Sebuah eksekusi yang
tidak rasional bila dalam sebuah cerpen tidak bisa memakai puluhan metode sudut
pandang. Artinya satu ide cerita setelah memakai sudut pandang orang ketiga
lalu memakai sudut pandang orang pertama, setelah memakai sudut pandang orang
pertama lalu memakai sudut pandang orang kedua, setelah memakai sudut pandang
orang kedua lalu memakai sudut pandang objektif, hingga seterusnya. Novakovich
(2003:134) menegaskan sudut pandang sebuah atau beberapa titik yang nyaman, dan
dari situlah kita mengamati cerita. Tentang sudut pandang—telaah mendalam
terhadap cerpen-cerpen Seekor Bebek yang Mati di Pinggir Kali karya
Puthut EA—secara spesifik akan menyikapinya menggunakan telaah mendalam sudut
pandang orang pertama teori Josip Novakovich.
B. Kaji
Teori
Kerap terjadi sudut
pandang dilambangkan sebagai sumber cerita atau sumber informasi. Sebuah
pertanyaan mendasar menyebutkan, dari manakah terciptanya sebuah cerita?
Sudut pandangan (point
of view), Tarigan (2008:136) menyebutkan sebagai posisi fisik atau tempat
persona. Kreator melihat dan menyajikan gagasan-gagasan atau
peristiwa-peristiwa merupakan perspektif atau pemandangan fisik dalam ruang dan
waktu yang dipilih oleh kreator bagi personanya, serta mencakup
kualitas-kualitas emosional dan mental persona yang mengawasi sikap dan nada.

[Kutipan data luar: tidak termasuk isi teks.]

/-! ## Memory, atomics and waits of the control stream (R329-R333) and barriers (R140-R142, R350) -/

/-- R139, R188, R330: LDK fixes its value at issue and joins its counter; the register takes it when the load
completes. On the non-coherent window the value is read later.  R59, R137, R139, R163, R188: LOAD_COMPLETE lands
the oldest load of its counter, what it still had to read included; one that counts in GL and SP lands with
whichever completes first; STORE_ACK retires the oldest store, whose posted writes count as sent; a posted store
reaches the host in a turn of its own; WALK_COMPLETE ends the wait for a walk.  When a value of the non-coherent
window is read, and that a store is performed after its STORE_ACK, is the model's choice (log 71); so is when
and with which INFO HOST_ABORT ends a read that a failed host link cuts off (R62, log 108).  R110, R188, R203,
R330: STK writes the low bytes of kd at its address and nothing else: to memory, in an open speculative region
to the team's own view, or as a posted write on its way to the non-coherent window; a write to memory wakes the
groups that watch its line.  R329: the checks of LDK and STK stop them with the failing cause and the address,
before any effect. -/
def Obligations.ControlAccessResults : Prop :=
  (∀ (s : State) (d a : BitVec 6) (z : BitVec 2) (x : BitVec 1) (o : BitVec 10) (tgt : Target) (marks : List (Nat × Word))
    (skip starve : Nat),
    let g := s.g
    let n : Nat := 2 ^ z.toNat
    let addr := BitVec.ofInt 64 ((g.getK a).toNat + o.toInt * n)
    g.memHold [if s.inWindow addr then g.sp else g.gl] = none →
    s.check g.team addr n .read false = .ok tgt marks skip starve → s.lockWait tgt.loc n false = false →
    let u := s.afterCheck tgt marks skip starve false
    let raw := leNat (u.viewBytes g.team tgt.loc n)
    let v := if x = 1 then BitVec.ofInt 64 (BitVec.ofNat (8 * n) raw).toInt else BitVec.ofNat 64 raw
    let fl : Flight :=
      if tgt.isNonCoherent then
        { late := [{ loc := tgt.loc, len := n, dest := .k d.toNat (x == 1), addr, lane := 32 }], nonCoherent := true
          seq := g.seq }
      else { land := [.k d.toNat v], seq := g.seq }
    Gives (.ldk d a z x o) s fun t =>
      SameButWake { g.nextWord with
        gl := if tgt.isWindow then g.gl else g.gl ++ [fl], sp := if tgt.isWindow then g.sp ++ [fl] else g.sp
        seq := g.seq + 1 } t.g ∧
      OthersWoken s t (marks.map (·.1)) ∧ SameBytes u t) ∧
  (∀ (s : State) (k : Nat) (f : Flight) (rest : List Flight), s.present k = true →
    let g := s.group k
    let only := fun (t : State) => t = { s with groups := t.groups } ∧ (∀ j, j ≠ k → t.group j = s.group j) ∧ SameBytes s t
    (f.late = [] → g.gl = f :: rest →
      Gives (.loadComplete k 0) s fun t => only t ∧ t.group k = { g with gl := rest }.landAll f) ∧
    (f.late = [] → (∀ x, x ∈ g.gl → x.seq ≠ f.seq) → g.sp = f :: rest →
      Gives (.loadComplete k 1) s fun t => only t ∧ t.group k = { g with sp := rest }.landAll f) ∧
    (∀ x : Flight, g.gl = [x] → x.seq = f.seq → x.late = [] → g.sp = f :: rest →
      Gives (.loadComplete k 1) s fun t => only t ∧
        t.group k = { g with sp := rest, gl := [{ x with land := [] }] }.landAll x) ∧
    (∀ loc n d sx addr, f.late = [{ loc, len := n, dest := .k d sx, addr, lane := 32 }] → g.gl = f :: rest →
      s.pkg.hostUp = false → g.stop ≠ .halt → (s.team g.team).phase ≠ .killing →
      Gives (.loadComplete k 0) s fun t =>
        Faulted { s.mapGroup k fun g => { g with gl := rest } with actor := k } t causeHostAbort 0 addr 0) ∧
    (∀ loc n d sx addr l, f.late = [{ loc, len := n, dest := .k d sx, addr, lane := l }] → f.land = [] → d < 64 →
      g.gl = f :: rest → s.pkg.hostUp = true → (∀ x, x ∈ s.pkg.posted → x.sent = none) →
      let v := leNat (s.bytesAt loc n)
      Gives (.loadComplete k 0) s fun t => only t ∧ (t.group k).gl = rest ∧
        (t.group k).getK (BitVec.ofNat 6 d) =
          if d = 0 then 0 else if sx then BitVec.ofInt 64 (BitVec.ofNat (8 * n) v).toInt else BitVec.ofNat 64 v) ∧
    (f.late = [] → g.st = f :: rest →
      Gives (.storeAck k) s fun t => (∀ j, j ≠ k → t.group j = s.group j) ∧ t.group k = { g with st := rest } ∧
        SameBytes s t ∧ t.pkg.posted = s.pkg.posted.map fun x =>
          if x.store = some (k, f.seq) then { x with sent := some g.seq } else x) ∧
    (∀ (i : Nat) (x : Posted), s.pkg.posted[i]? = some x → x.store = some (k, f.seq) → x.irq = none → x.bytes ≠ [] →
      s.pkg.hostUp = true → (∀ y, y ∈ s.pkg.posted.take i → y.store ≠ x.store) →
      ∃ t, s.deliverTurn i = .next t ∧ t.pkg.posted = s.pkg.posted.eraseIdx i ∧ Stored s t x.loc x.bytes ∧
        ∀ j, SameButWake (s.group j) (t.group j)) ∧
    (∀ d v, f.land = [.k d v] → d < 64 → ∀ h : Group, (h.landAll f).getK (BitVec.ofNat 6 d) = if d = 0 then 0 else v) ∧
    (g.cwait = some .translate → Gives (.walkComplete k true) s fun t =>
      only t ∧ t.group k = { g with cwait := none, walking := (t.group k).walking } ∧ (t.group k).walks true = false) ∧
    (g.lwait = some .translate → Gives (.walkComplete k false) s fun t =>
      only t ∧ t.group k = { g with lwait := none, walking := (t.group k).walking } ∧ (t.group k).walks false = false)) ∧
  (∀ (s : State) (d a : BitVec 6) (z : BitVec 2) (o : BitVec 10) (tgt : Target) (marks : List (Nat × Word)) (skip starve : Nat),
    let g := s.g
    let n : Nat := 2 ^ z.toNat
    let addr := BitVec.ofInt 64 ((g.getK a).toNat + o.toInt * n)
    let bs := leBytes n ((g.getK d).toNat % 2 ^ (8 * n))
    let u := s.afterCheck tgt marks skip starve true
    let nc := tgt.isNonCoherent
    s.regionHeld = false → g.memHold [g.st] = none → s.check g.team addr n .write false = .ok tgt marks skip starve →
    u.regionForbids tgt = false → u.lineHeld tgt = false → u.lockWait tgt.loc n true = false → u.noRoom tgt.loc = false →
    Gives (.stk d a z o) s fun t =>
      SameButWake { g.nextWord with
        st := g.st ++ [{ nonCoherent := nc, seq := g.seq, region := s.writeRegion }], seq := g.seq + 1
        past := if nc then g.past else cellsAt tgt.loc (u.viewBytes g.team tgt.loc n) ++ g.past } t.g ∧
      OthersWoken s t (tgt.loc :: marks.map (·.1)) ∧ (s.plain → nc = false → Stored u t tgt.loc bs ∧ Wakes s t tgt.loc) ∧
      (¬s.plain → nc = false → SameBytes u t ∧ Versioned u t g.team tgt.loc bs) ∧
      (nc = true → SameBytes u t ∧
        t.pkg.posted = s.pkg.posted ++ [{ loc := tgt.loc, bytes := bs, store := some (s.actor, g.seq) }])) ∧
  (∀ (s : State) (d a : BitVec 6) (z : BitVec 2) (x : BitVec 1) (o : BitVec 10) (c : BitVec 8),
    let g := s.g
    let n : Nat := 2 ^ z.toNat
    let addr := BitVec.ofInt 64 ((g.getK a).toNat + o.toInt * n)
    s.regionHeld = false → g.memHold [if s.inWindow addr then g.sp else g.gl] = none → g.memHold [g.st] = none →
    (s.check g.team addr n .read false = .fault c → Gives (.ldk d a z x o) s fun t => Faulted s t c 0 addr 0) ∧
    (s.check g.team addr n .write false = .fault c → Gives (.stk d a z o) s fun t => Faulted s t c 0 addr 0) ∧
    (s.check g.team addr n .read false = .busy → Waits (.ldk d a z x o) s .translate))
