@[simp] theorem State.setBytes_pkg (s : State) (a : Nat) (bs : List Byte) : (s.setBytes a bs).pkg = s.pkg := rfl
@[simp] theorem State.setBytes_parts (s : State) (a : Nat) (bs : List Byte) : (s.setBytes a bs).parts = s.parts := rfl
@[simp] theorem State.setBytes_clusters (s : State) (a : Nat) (bs : List Byte) : (s.setBytes a bs).clusters = s.clusters := rfl
@[simp] theorem State.setBytes_cores (s : State) (a : Nat) (bs : List Byte) : (s.setBytes a bs).cores = s.cores := rfl
@[simp] theorem State.setBytes_teams (s : State) (a : Nat) (bs : List Byte) : (s.setBytes a bs).teams = s.teams := rfl
@[simp] theorem State.setBytes_nextTeam (s : State) (a : Nat) (bs : List Byte) : (s.setBytes a bs).nextTeam = s.nextTeam := rfl
@[simp] theorem State.setBytes_groups (s : State) (a : Nat) (bs : List Byte) : (s.setBytes a bs).groups = s.groups := rfl
@[simp] theorem State.setBytes_nextCmd (s : State) (a : Nat) (bs : List Byte) : (s.setBytes a bs).nextCmd = s.nextCmd := rfl
@[simp] theorem State.setBytes_slicePtr (s : State) (a : Nat) (bs : List Byte) : (s.setBytes a bs).slicePtr = s.slicePtr := rfl
@[simp] theorem State.setBytes_mem (s : State) (a : Nat) (bs : List Byte) : (s.setBytes a bs).mem = s.mem := rfl
@[simp] theorem State.setBytes_actor (s : State) (a : Nat) (bs : List Byte) : (s.setBytes a bs).actor = s.actor := rfl
@[simp] theorem State.setBytes_free (s : State) (a : Nat) (bs : List Byte) : (s.setBytes a bs).free = s.free := rfl
@[simp] theorem State.setBytes_phys (s : State) (a : Nat) (bs : List Byte) : (s.setBytes a bs).phys = s.phys := rfl
@[simp] theorem State.setBytes_limit (s : State) (a : Nat) (bs : List Byte) : (s.setBytes a bs).limit = s.limit := rfl
@[simp] theorem State.setBytes_mid (s : State) (a : Nat) (bs : List Byte) : (s.setBytes a bs).mid = s.mid := rfl
@[simp] theorem State.setBytes_agenda (s : State) (a : Nat) (bs : List Byte) : (s.setBytes a bs).agenda = s.agenda := rfl
@[simp] theorem State.setBytes_accesses (s : State) (a : Nat) (bs : List Byte) : (s.setBytes a bs).accesses = s.accesses := rfl
@[simp] theorem State.setBytes_hit (s : State) (a : Nat) (bs : List Byte) : (s.setBytes a bs).hit = s.hit := rfl
@[simp] theorem State.setBytes_starved (s : State) (a : Nat) (bs : List Byte) : (s.setBytes a bs).starved = s.starved := rfl
@[simp] theorem State.setBytes_own (s : State) (a : Nat) (bs : List Byte) : (s.setBytes a bs).own = s.own := rfl
@[simp] theorem State.setBytes_tags (s : State) (a : Nat) (bs : List Byte) : (s.setBytes a bs).tags = s.tags := rfl
@[simp] theorem State.setBytes_paged (s : State) (a : Nat) (bs : List Byte) : (s.setBytes a bs).paged = s.paged := rfl
@[simp] theorem State.setBytes_walked (s : State) (a : Nat) (bs : List Byte) : (s.setBytes a bs).walked = s.walked := rfl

Sudut pandang melibatkan sejumlah banyak masalah pokok dalam sastra seperti
person/pembicara, jarak retoris, dan komentar kepengarangan.
Sebagai jarak retoris
antar pengarang dan tokoh yang hendak diwakilkan, sudut pandang memberikan sikap
kepada kreator bahwa masih ada jarak untuk memberikan spasi yang dekat dan jauh
untuk lebih masuk ke dalam sebuah isi cerita. Sudut Pandang Orang Pertama
termasuk dalam segmen yang paling dekat dengan kreator. Sudut Pandang Orang
Pertama memudahkan mengungkapkan konflik psikologis tokoh utama dan melemahkan
tokoh yang lain. Novakovich (2003:135) menulis Sudut Pandang Orang Pertama
dalam cerita fiksi tidak harus mewakili si pengarang. Orang pertama—sebut saja
narator—bagi Josip adalah sebuah persona yang berarti topeng. Dalam sebuah
kasus-kasus tertentu Sudut Pandang Orang Pertama ini kudu berbeda dengan diri
pribadi kreator. Sudut Pandang Orang Pertama bebas memilih—kata Josip
lagi—agama, politik, keindahan sendiri, yang mungkin, tetapi tidak harus, sama
seperti yang kreator miliki.
Dalam variasi
pendekatan Orang Pertama yang tradisional ini, Josip Novakovich menggunakan
konsep Sudut Pandang Beberapa Orang Pertama dan berganti-gantian
menampilkannya. Lazimnya, pada permulaan bab-bab baru dengan narator yang baru
pula. Kata Josip lagi, konsep ini merupakan strategi yang menawarkan jenis
suara, sudut pandang dan cara berpikir yang berbeda-beda.
Konsep Sudut Pandang
Beberapa Orang Pertama di mata kritikus lainnya—sebut Suminto A. Sayuti tidak masuk pengklasifikasian. Sayuti
(2000:157–165) menyebutkan sudut pandang orang pertama dalam dua jenis aspek, pertama
Sudut Pandang first person-central (akuan sertaan), dan kedua Sudut
Pandang first person peripheral (akuan tak sertaan). Demikian di mata
Tarigan (2008:136–141) sudut pandang orang pertama dibagi menjadi dua jenis
aspek Sudut Pandang yang Berpusat Pada Orang Pertama (first person central
point of view) dan Sudut Pandang yang Berkisar Sekeliling Orang Pertama (first
person peripheral point of view).
Untuk Sudut Pandang
Beberapa Orang Pertama mungkin menjadi solusi yang baik untuk menulis cerpen,
khususnya jika cerita berpusat pada sebuah konflik yang tajam, kata Josip.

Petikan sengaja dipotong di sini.